One prominent cartoonist who asked to remain anonymous told Al-Monitor, “Look, this is a country where the Penguen building was torched in 2012. We all have families. We have to be careful.” The Penguen is a popular humor magazine known for its bold criticism. The middle-aged artist pointed out that the government had sued a Penguen cartoonist in 2011, and in this particular case, support by the Dutch politician Barry Madlener for the cartoonist's freedom of expression backfired, helping create a backlash against the artist. Egemen Bagis, Turkey's former European Union minister, reacted harshly when the case became major news in Turkey.
This cartoon by Tan Oral satirizes Erdogan's attempts to shut down Twitter and YouTube.
The cartoonist also told Al-Monitor, “We express our thoughts through our drawings. Most of us are not interested in being in the spotlight through physical identity.” Indeed, Al-Monitor research in November 2013 confirmed that many young cartoonists would rather share their work anonymously or under pseudonyms.
Unlike Turkey's mainstream media, which has steadily been taken over by businessmen who support Erdogan's Justice and Development Party (AKP), Turkish humor magazines are small and independent. To a certain extent, they have avoided being co-opted. This, however, does not mean that they are immune to government pressure. There was a time when Istanbul ferries deliberately did not sell certain humor magazines.
Heavy legal fines have led to financial struggles and bankruptcy for some of these independent publications. Since they are relatively small, however, their cartoonists simply move to another magazine or establish a new one. The subculture remains strong for finding means of resistance.
The AKP’s effort to generate its own cadre of cartoonists has failed. Salih Memecan, a prominent cartoonist working for the pro-AKP daily Sabah, has had a difficult time presenting political satire that is not offensive to the public. The latest scandal involving him stemmed from a cartoon depicting the 18 miners who were trapped in a coal mine in the town of Ermenek after a flooding accident. The cartoon showed rescue workers wading through knee-high water with tears bursting from their eyes. The leader of the group says, “Guys, you are making our business more difficult.”
Memecan’s cartoons have taken heat from the public for being “heartless” in their efforts to portray the government in a positive light. Al-Monitor asked several pro-AKP pundits their opinion about the cartoon, and none was willing to back Memecan. In this instance, Memecan did not even find support among the AKP’s Twitter troll army. One high-level bureaucrat told Al-Monitor, “It is just bad taste … during such a horrible tragedy.”

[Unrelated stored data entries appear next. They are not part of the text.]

theorem execBypassClose_kept {qq : List Instr} {s : State} (hk : Kept qq s) :
    KeptOut qq (execBypassClose s) := by
  unfold execBypassClose
  try dsimp only
  repeat' (first
    | with_reducible assumption
    | with_reducible refine KeptOut.next ?_
    | with_reducible apply State.journalAdd_kept
    | with_reducible apply State.bump_kept
    | with_reducible refine KeptOut.ite ?_ ?_
    | split
    | with_reducible refine Kept.parts ?_
    | (with_reducible refine Kept.lit ?_; dsimp only; first | with_reducible refine Kept.parts ?_ | with_reducible refine KeptParts.empty (Kept.parts ?_)))

theorem execBypassOpen_kept {qq : List Instr} {s : State} (hk : Kept qq s) :
    KeptOut qq (execBypassOpen s) := by
  unfold execBypassOpen
  try dsimp only
  repeat' (first
    | with_reducible assumption
    | with_reducible refine KeptOut.next ?_
    | with_reducible apply State.setFld_kept
    | with_reducible refine KeptOut.ite ?_ ?_
    | split
    | with_reducible refine Kept.parts ?_
    | (with_reducible refine Kept.lit ?_; dsimp only; with_reducible refine Kept.parts ?_))

theorem execSupFrame_kept {qq : List Instr} {s : State} {f} (hk : Kept qq s) :
    KeptOut qq (execSupFrame f s) := by
  unfold execSupFrame
  try dsimp only
  repeat' (first
    | with_reducible assumption
    | with_reducible refine KeptOut.next ?_
    | with_reducible apply State.setFld_kept
    | with_reducible apply State.bump_kept
    | with_reducible apply State.emit_kept
    | with_reducible refine KeptOut.ite ?_ ?_
    | with_reducible refine Kept.ite ?_ ?_
    | split
    | with_reducible refine Kept.parts ?_
    | (with_reducible refine Kept.lit ?_; dsimp only; first | with_reducible refine Kept.parts ?_ | with_reducible refine KeptParts.empty (Kept.parts ?_))
    | (intro _; try dsimp only))

theorem execHeartbeat_kept {qq : List Instr} {s : State} (hk : Kept qq s) :
    KeptOut qq (execHeartbeat s) := by
  unfold execHeartbeat
  try dsimp only
  repeat' (first
    | with_reducible assumption
    | with_reducible refine KeptOut.next ?_
    | with_reducible apply State.ringSend_kept
    | with_reducible refine KeptOut.ite ?_ ?_
    | split)

theorem execHeartbeatMissing_kept {qq : List Instr} {signalLost} {s : State} (hk : Kept qq s) :
    KeptOut qq (execHeartbeatMissing signalLost s) := by
  unfold execHeartbeatMissing
  try dsimp only
  repeat' (first
    | with_reducible assumption
    | with_reducible refine KeptOut.next ?_
    | with_reducible apply State.setFld_kept
    | with_reducible apply State.raise_kept
    | with_reducible refine KeptOut.ite ?_ ?_
    | split
    | with_reducible refine Kept.parts ?_
    | (with_reducible refine Kept.lit ?_; dsimp only; first | with_reducible refine Kept.parts ?_ | with_reducible refine KeptParts.empty (Kept.parts ?_)))

end Sys2Proof.Machine
end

Critics of the AKP were much more candid in their comments. One journalist tweeted, “To make a mockery of such a disaster. You have lost your humanity, Salih Memecan.” The outspoken cartoonist Koral Erat tweeted, “You are a disgrace Memecan!” Turkish conservatives have had a challenging time in the department of fun and funny. They cannot produce products along the lines of or better than the other segments of society, and at the same time, they cannot control productions from the age-old art form of drawing or their distribution.
Izel Rosental, a Jewish Turkish seasoned satirist, told Al-Monitor. “One of the Ottoman sultans, Sultan Abdulhamid, banned caricatures for 32 years, which made him the most caricatured figure of his time in Europe. His nose especially became a center of attention.” Reviewing the Erdogan caricatures submitted from around the world, one cannot help but wonder whether Erdogan has internalized Ottomanism more than most have assumed.